Ах, иначе в былые года
Колдовала земля с небесами,
Дива дивные зрелись тогда,
Чуда чудные деялись сами.
 
(Гумилев, 1989.С.274).
   В стихотворении Набокова «Дождь пролетел» момент космогонического сотворения мира («Дождь пролетел и сгорел на лету») вынесен за скобки настоящего. Космогония – абсолютное прошлое, современный человек (автор-герой-читатель) идентифицирует себя в посткосмогоническом пространстве-времени, но, ретроспективно осознавая момент изначального космогонического сотворения, устанавливает для себя возможности выхода или соприкосновения с изначальным временем-пространством. М. Элиаде указывает: «Мы никогда не должны забывать, что одной из существенных функций мифа является обеспечение выхода в изначальное время» (Элиаде,
   1996. С.34). Только неомифологизм самостоятельно устанавливает точку соприкосновения с изначальным временем, которое семантизирует тоже в индивидуальных представлениях о начале.
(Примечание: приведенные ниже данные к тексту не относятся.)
-- ==== Sys2Proof/Certificates/Slice0/Obligations.lean ====
section
/-!
DEFINITION. The statements for the provers, by chapter of the manual. A statement that a command completes says which next state
its own effect gives, under hypotheses on the state and the operands alone.
-/
open Sys2Proof Sys2Proof.Machine Sys2Proof.Machine.Reg

/-- ABSENT_REFUSAL_REPORT takes the oldest report of its die off the reports on their way: while HW.ABSENT_INFO.VALID is 0 it latches the die, the direction and the address with VALID 1, and while VALID is 1 it counts in MORE, which saturates at 0xFF, and leaves HW.ABSENT_ADDR. POSTED_WRITE over a clear route puts its packet bytes in memory, or gives an interrupt source its level, 0 for a source that Table 19.4 does not list; to an absent or fenced die it is counted in HW.ABSENT_DROP, over a link that is down, the first of its route or the second, in DROP at the sending end, and for a die that is asleep it is held, and each of these leaves memory as it was. DIE_FENCE in BOOT fences a present, released die that is not up. BOOT_CTL_DONE at monitor level sets the boot-done state and clears the count of rail faults; at any other level it changes nothing. MODE_CHANGE shows the derived mode, and where that is another than before it records the old one in PREV and sets CHANGED. -/
def Obligations.MeshAndBootEventsComplete : Prop :=
    (∀ (s : State) (d : Die) (r : Refusal32), (s.running = true) → (s.mesh.reports.find? (fun r => r.die == d.val) = some r) → (s.is HW_ABSENT_INFO_VALID d0 = false) →
      Completes (.absentRefusalReport d) s (fun t => t.is HW_ABSENT_INFO_VALID d0 = true ∧ t.get HW_ABSENT_INFO_DIE d0 = d.val ∧ t.get HW_ABSENT_INFO_DIR d0 = b2n r.dir ∧ t.rd HW_ABSENT_ADDR d0 = r.addr.setWidth 32 ∧ t.mesh.reports = s.mesh.reports.erase r)) ∧
    (∀ (s : State) (d : Die) (r : Refusal32), (s.running = true) → (s.mesh.reports.find? (fun r => r.die == d.val) = some r) → (s.is HW_ABSENT_INFO_VALID d0 = true) →
      Completes (.absentRefusalReport d) s (fun t => t.get HW_ABSENT_INFO_MORE d0 = Nat.min 0xFF (s.get HW_ABSENT_INFO_MORE d0 + 1) ∧ t.rd HW_ABSENT_ADDR d0 = s.rd HW_ABSENT_ADDR d0)) ∧
    (∀ (s : State) (d : Die) (a : Addr) (l : List Byte) (h : Nat), (s.running = true) → (s.route d.val (a.toNat / 2 ^ 36) = .clear h) →
      Completes (.postedWrite d (.bytes a l)) s (fun t => t.mem = (s.setBytes a.toNat l).mem)) ∧
    (∀ (s : State) (d : Die) (n : Fin 2048) (high : Bool) (h : Nat), (s.running = true) → (s.route d.val 0 = .clear h) →
      Completes (.postedWrite d (.level n high)) s (fun t => t.get IRQ_SRC_STAT_LEVEL (d0i n.val) = b2n (high && sourceListed s.part (n.val / 256) (n.val % 256)))) ∧
    (∀ (s : State) (d : Die) (m : Posted), (s.running = true) → (s.route d.val (postedDie m) = .absent) →
      Completes (.postedWrite d m) s (fun t => t.rd HW_ABSENT_DROP d0 = s.rd HW_ABSENT_DROP d0 + 1 ∧ t.mem = s.mem)) ∧
    (∀ (s : State) (d : Die) (m : Posted) (l : Nat), (s.running = true) → (s.route d.val (postedDie m) = .firstDown l) →
      Completes (.postedWrite d m) s (fun t => t.rd DLINK_DROP (place d.val l) = s.rd DLINK_DROP (place d.val l) + 1 ∧ t.mem = s.mem)) ∧
    (∀ (s : State) (d : Die) (m : Posted) (l v : Nat), (s.running = true) → (s.route d.val (postedDie m) = .secondDown l v) →
      Completes (.postedWrite d m) s (fun t => t.rd DLINK_DROP (place v l) = s.rd DLINK_DROP (place v l) + 1 ∧ t.mem = s.mem)) ∧
    (∀ (s : State) (d : Die) (m : Posted) (v : Nat), (s.running = true) → (s.route d.val (postedDie m) = .asleep v) →
      Completes (.postedWrite d m) s (fun t => t.mesh.held = s.mesh.held ++ [(postedDie m, Held.posted d.val (postedDie m) m)] ∧ t.mem = s.mem)) ∧
    (∀ (s : State) (d : Die), (s.running = true) → (s.get HW_OPMODE_MODE d0 = 1) → (present s.part d.val = true) → (s.hw.released.getLsbD d.val = true) → (bitOf (s.get HW_DIE_MAP_UP d0) d.val = false) →
      Completes (.dieFence d) s (fun t => t.fenced d.val = true)) ∧
    (∀ (s : State), (s.running = true) →
      Completes (.bootCtlDone .monitor) s (fun t => t.hw.bootDone = true ∧ t.hw.faults = 0)) ∧
    (∀ (s : State) (lv : Level), (s.running = true) → (lv ≠ .monitor) →
      Completes (.bootCtlDone lv) s (fun t => t = s)) ∧
    (∀ (s : State), (s.hw.alive = true) →
      Completes (.modeChange) s (fun t => t.get HW_OPMODE_MODE d0 = s.deriveMode ∧ (s.get HW_OPMODE_MODE d0 ≠ s.deriveMode → t.get HW_OPMODE_PREV d0 = s.get HW_OPMODE_MODE d0 ∧ t.is HW_OPMODE_CHANGED d0 = true)))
Уже процитированный Н.С. Гумилев в стихотворении «Прапамять» собственное начало не дифференцирует со всеобщим:
 
Когда же наконец, восставши
От сна, я буду снова я, —
Простой индиец, задремавший
В священный вечер у ручья?
 
(Гумилев, 1989. С.286).
   Набоков же ищет собственное начало и собственную индивидуальную вечность, одержимость этими поисками и их направление представлены на первых страницах романа «Другие берега»: «Сколько раз я чуть не вывихивал разума, стараясь высмотреть малейший луч личного среди безличной тьмы по оба предела жизни!. Не умея пробиться в свою вечность, я обратился к изучению ее пограничной полосы – моего младенчества» (Набоков, 1990. Т.4.С.136).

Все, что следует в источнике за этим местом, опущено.